The cell phone will typically have a local area code, allowing the hacker to bypass pre-existing multiple-factor authentication to access the email and applications of the employee they’re impersonating.

Ransomware attacks have been the most common cyberattack, putting patient care for entire health systems at risk. In 2020, Oregon’s Sky Lakes Medical Center was forced to shut down all operations after a ransomware attack through a link an employee clicked in an email.

The medical center had to completely rebuild its network, director of information systems, John Gaede previously told HealthLeaders.

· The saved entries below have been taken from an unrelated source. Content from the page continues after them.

/-- A frame in OUTBUF with its length in OUTLEN fills exactly [0 .. OUTLEN) (R46). -/
theorem outbuf_addresses_of_frame (frame : List Byte) :
    (Memory.ofBytes 0 frame).map Prod.fst = List.range frame.length := by
  rw [Memory.ofBytes_addresses, List.range_eq_range']

/-- R190: a completion that is not OK writes STATUS alone. -/
theorem responseOk_finish {c : Code} {st : BitVec 3} (hst : st ≠ statusOk) (hc : st ∈ statusesOf c) :
    responseOk c (Response.finish st) = true := by
  refine responseOk_iff.2 ⟨?_, rfl, st, rfl, hc⟩
  simp [definedRegs, definedName, expectedRegs, hst]

theorem responseOk_crc32 (v : Crc) : responseOk 0#3 { Response.finish statusOk with crc := some v } = true :=
  responseOk_iff.2 ⟨rfl, rfl, statusOk, rfl, by decide⟩

theorem responseOk_validate (v : Crc) (ok : Bool) :
    responseOk 4#3 { Response.finish statusOk with crc := some v, crcOk := some ok } = true :=
  responseOk_iff.2 ⟨rfl, rfl, statusOk, rfl, by decide⟩

theorem responseOk_encodeData (frame : List Byte) : responseOk 1#3 (frameOut frame frame.length) = true :=
  responseOk_iff.2 ⟨rfl, outbuf_addresses_of_frame frame, statusOk, rfl, by decide⟩

theorem responseOk_encodeControl (frame : List Byte) : responseOk 2#3 (frameOut frame frame.length) = true :=
  responseOk_iff.2 ⟨rfl, outbuf_addresses_of_frame frame, statusOk, rfl, by decide⟩

/-- DECODE with STATUS = OK: the registers of its row are those that D_KIND's class lists. -/
theorem responseOk_decode {p : Response} {k : Byte} (hst : p.status = some statusOk) (hk : p.dKind = some k)
    (hregs : definedRegs p = decodedRegs k) (hout : outbufExact p) : responseOk 3#3 p = true := by
  refine responseOk_iff.2 ⟨?_, hout, statusOk, hst, by decide⟩
  simp [expectedRegs, hst, hk, hregs]

theorem responseOk_decodeDataFile {k : Byte} (hk : kindClass k = .dataFile) (bs : List Byte) (seq next : Id)
    (len : BitVec 16) (checksum : Crc) :
    responseOk 3#3 { frameOut bs bs.length with
      dKind := some k, dSeq := some seq, dNext := some next, dLen := some len, dChecksum := some checksum } = true :=
  responseOk_decode rfl rfl (by rw [decodedRegs, hk]; rfl) (outbuf_addresses_of_frame bs)

theorem responseOk_decodeControlId {k : Byte} (hk : kindClass k = .controlId) (id : Id) :
    responseOk 3#3 (controlDecoded k (some id)) = true :=
  responseOk_decode rfl rfl (by rw [decodedRegs, hk]; rfl) rfl

theorem responseOk_decodeHandshake {k : Byte} (hk : kindClass k = .handshake) :
    responseOk 3#3 (controlDecoded k none) = true :=
  responseOk_decode rfl rfl (by rw [decodedRegs, hk]; rfl) rfl

/-- R55, R181: every completion leaves the registers that the row of its command lists. -/
theorem responseOk_of_instrResponse {i : Instr} {c : Config} {r : Request} {p : Response}
    (h : instrResponse i c r = .ok p) : responseOk (commandCode i) p = true := by
  rcases instrResponse_ok h with ⟨st, hst, hc, rfl⟩ | ⟨rfl, v, rfl⟩ | ⟨rfl, frame, n, -, -, -, rfl⟩ | ⟨rfl, frame, -, rfl⟩ |
    ⟨hi, k, seq, next, ck, bs, hk, -, rfl⟩ | ⟨hi, k, id, hk, rfl⟩ | ⟨hi, k, hk, rfl⟩ | ⟨rfl, v, ok, rfl⟩
  · exact responseOk_finish hst hc
  · exact responseOk_crc32 v
  · exact responseOk_encodeData frame
  · exact responseOk_encodeControl frame
  · exact hi ▸ responseOk_decodeDataFile hk bs seq next _ ck
  · exact hi ▸ responseOk_decodeControlId hk id
  · exact hi ▸ responseOk_decodeHandshake hk
  · exact responseOk_validate v ok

“We had to build backups and test them first to make sure they were clean, then run the [main systems] through tests to validate that they can work,” he said. “We didn’t want to start something up, have it [integrate] with another system and have everything fall apart.”

According to John Riggi, AHA’s national advisor for cybersecurity and risk, one health system now requires employees to make password and multi-factor authentication enrollment requests in person after becoming a victim to a social engineering scheme.

“The risk posed by this innovative and sophisticated scheme can be mitigated by ensuring strict IT help desk security protocols, which at a minimum require a call back to the number on record for the employee requesting password resets and enrollment of new devices,” Riggi said in a statement.

“Organizations may also want to contact the supervisor on record of the employee making such a request.”

Jasmyne Ray is the revenue cycle editor at HealthLeaders.